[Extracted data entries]
-- ==== Sys2Proof/Machine/Shift.lean ====
section
/-! DEFINITION. The Grp2 shifts and rotates (46_string_shift_muldiv_misc.md section 2). -/

namespace Sys2Proof.Machine

open Sys2Proof

/-- The count of a Grp2 instruction: 1, or the whole of CL, not masked (46_string_shift_muldiv_misc.md R400,
D33). -/
def shiftCount (c : ShiftCount) (s : State) : Nat :=
  match c with
  | .one => 1
  | .cl => (getR8 s .cl).toNat

/-- Whether a Grp2 instruction with a count that is not 0 draws a flag: AF for the shifts, OF for a count
above 1 (46_string_shift_muldiv_misc.md R400). -/
def shiftDraws (k : ShiftOp) (c : Nat) : Bool := isShift k || c != 1

/-- FLAGS written by a shift or rotate, with the draw spent where one was made. -/
def writeShiftFlags (k : ShiftOp) (n : Nat) (f : Word) (s : State) : State :=
  if shiftDraws k n then setDrawnFlags s f else setFlags s f

/-- A shift or rotate by `n` of a resolved operand: nothing at all for `n` = 0, else the result, CF, OF, and for
the shifts PSZ and a drawn AF (46_string_shift_muldiv_misc.md R400). -/
def shiftApply (k : ShiftOp) (w : Width) (n : Nat) (c : OperandCache) (s : State) : Res State :=
  if n = 0 then .ok s
  else do
    let t ← writeRM c (BitVec.ofNat 16 (shiftSteps k w n (c.op.toNat, s.flag .CF)).1) s
    .ok (writeShiftFlags k n
      (shiftFlags k s.draws s.flags w n c.op.toNat (shiftSteps k w n (c.op.toNat, s.flag .CF)).1
        (shiftSteps k w n (c.op.toNat, s.flag .CF)).2) t)

/-- A Grp2 instruction (46_string_shift_muldiv_misc.md R400). -/
def shiftRm (k : ShiftOp) (count : ShiftCount) (w : Width) (m : ModRM) (s : State) : Out :=
  onRM w m.reg.bits m.rm (fun c s => shiftApply k w (shiftCount count s) c s) s

/-- ROL (46_string_shift_muldiv_misc.md R401). -/
def execRol (c : ShiftCount) (w : Width) (m : ModRM) (s : State) : Out := shiftRm .rol c w m s

/-- ROR (46_string_shift_muldiv_misc.md R402). -/
def execRor (c : ShiftCount) (w : Width) (m : ModRM) (s : State) : Out := shiftRm .ror c w m s

/-- RCL (46_string_shift_muldiv_misc.md R403). -/
def execRcl (c : ShiftCount) (w : Width) (m : ModRM) (s : State) : Out := shiftRm .rcl c w m s

/-- RCR (46_string_shift_muldiv_misc.md R404). -/
def execRcr (c : ShiftCount) (w : Width) (m : ModRM) (s : State) : Out := shiftRm .rcr c w m s

/-- SHL (46_string_shift_muldiv_misc.md R405). -/
def execShl (c : ShiftCount) (w : Width) (m : ModRM) (s : State) : Out := shiftRm .shl c w m s

/-- SHR (46_string_shift_muldiv_misc.md R406). -/
def execShr (c : ShiftCount) (w : Width) (m : ModRM) (s : State) : Out := shiftRm .shr c w m s

/-- SAR (46_string_shift_muldiv_misc.md R407). -/
def execSar (c : ShiftCount) (w : Width) (m : ModRM) (s : State) : Out := shiftRm .sar c w m s

end Sys2Proof.Machine
end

• **BRIEF**: Where a line above includes "instruction", copy that line.

• **RESULT OF THE TASK**:
/-- The count of a Grp2 instruction: 1, or the whole of CL, not masked (46_string_shift_muldiv_misc.md R400,
/-- Whether a Grp2 instruction with a count that is not 0 draws a flag: AF for the shifts, OF for a count
/-- A Grp2 instruction (46_string_shift_muldiv_misc.md R400). -/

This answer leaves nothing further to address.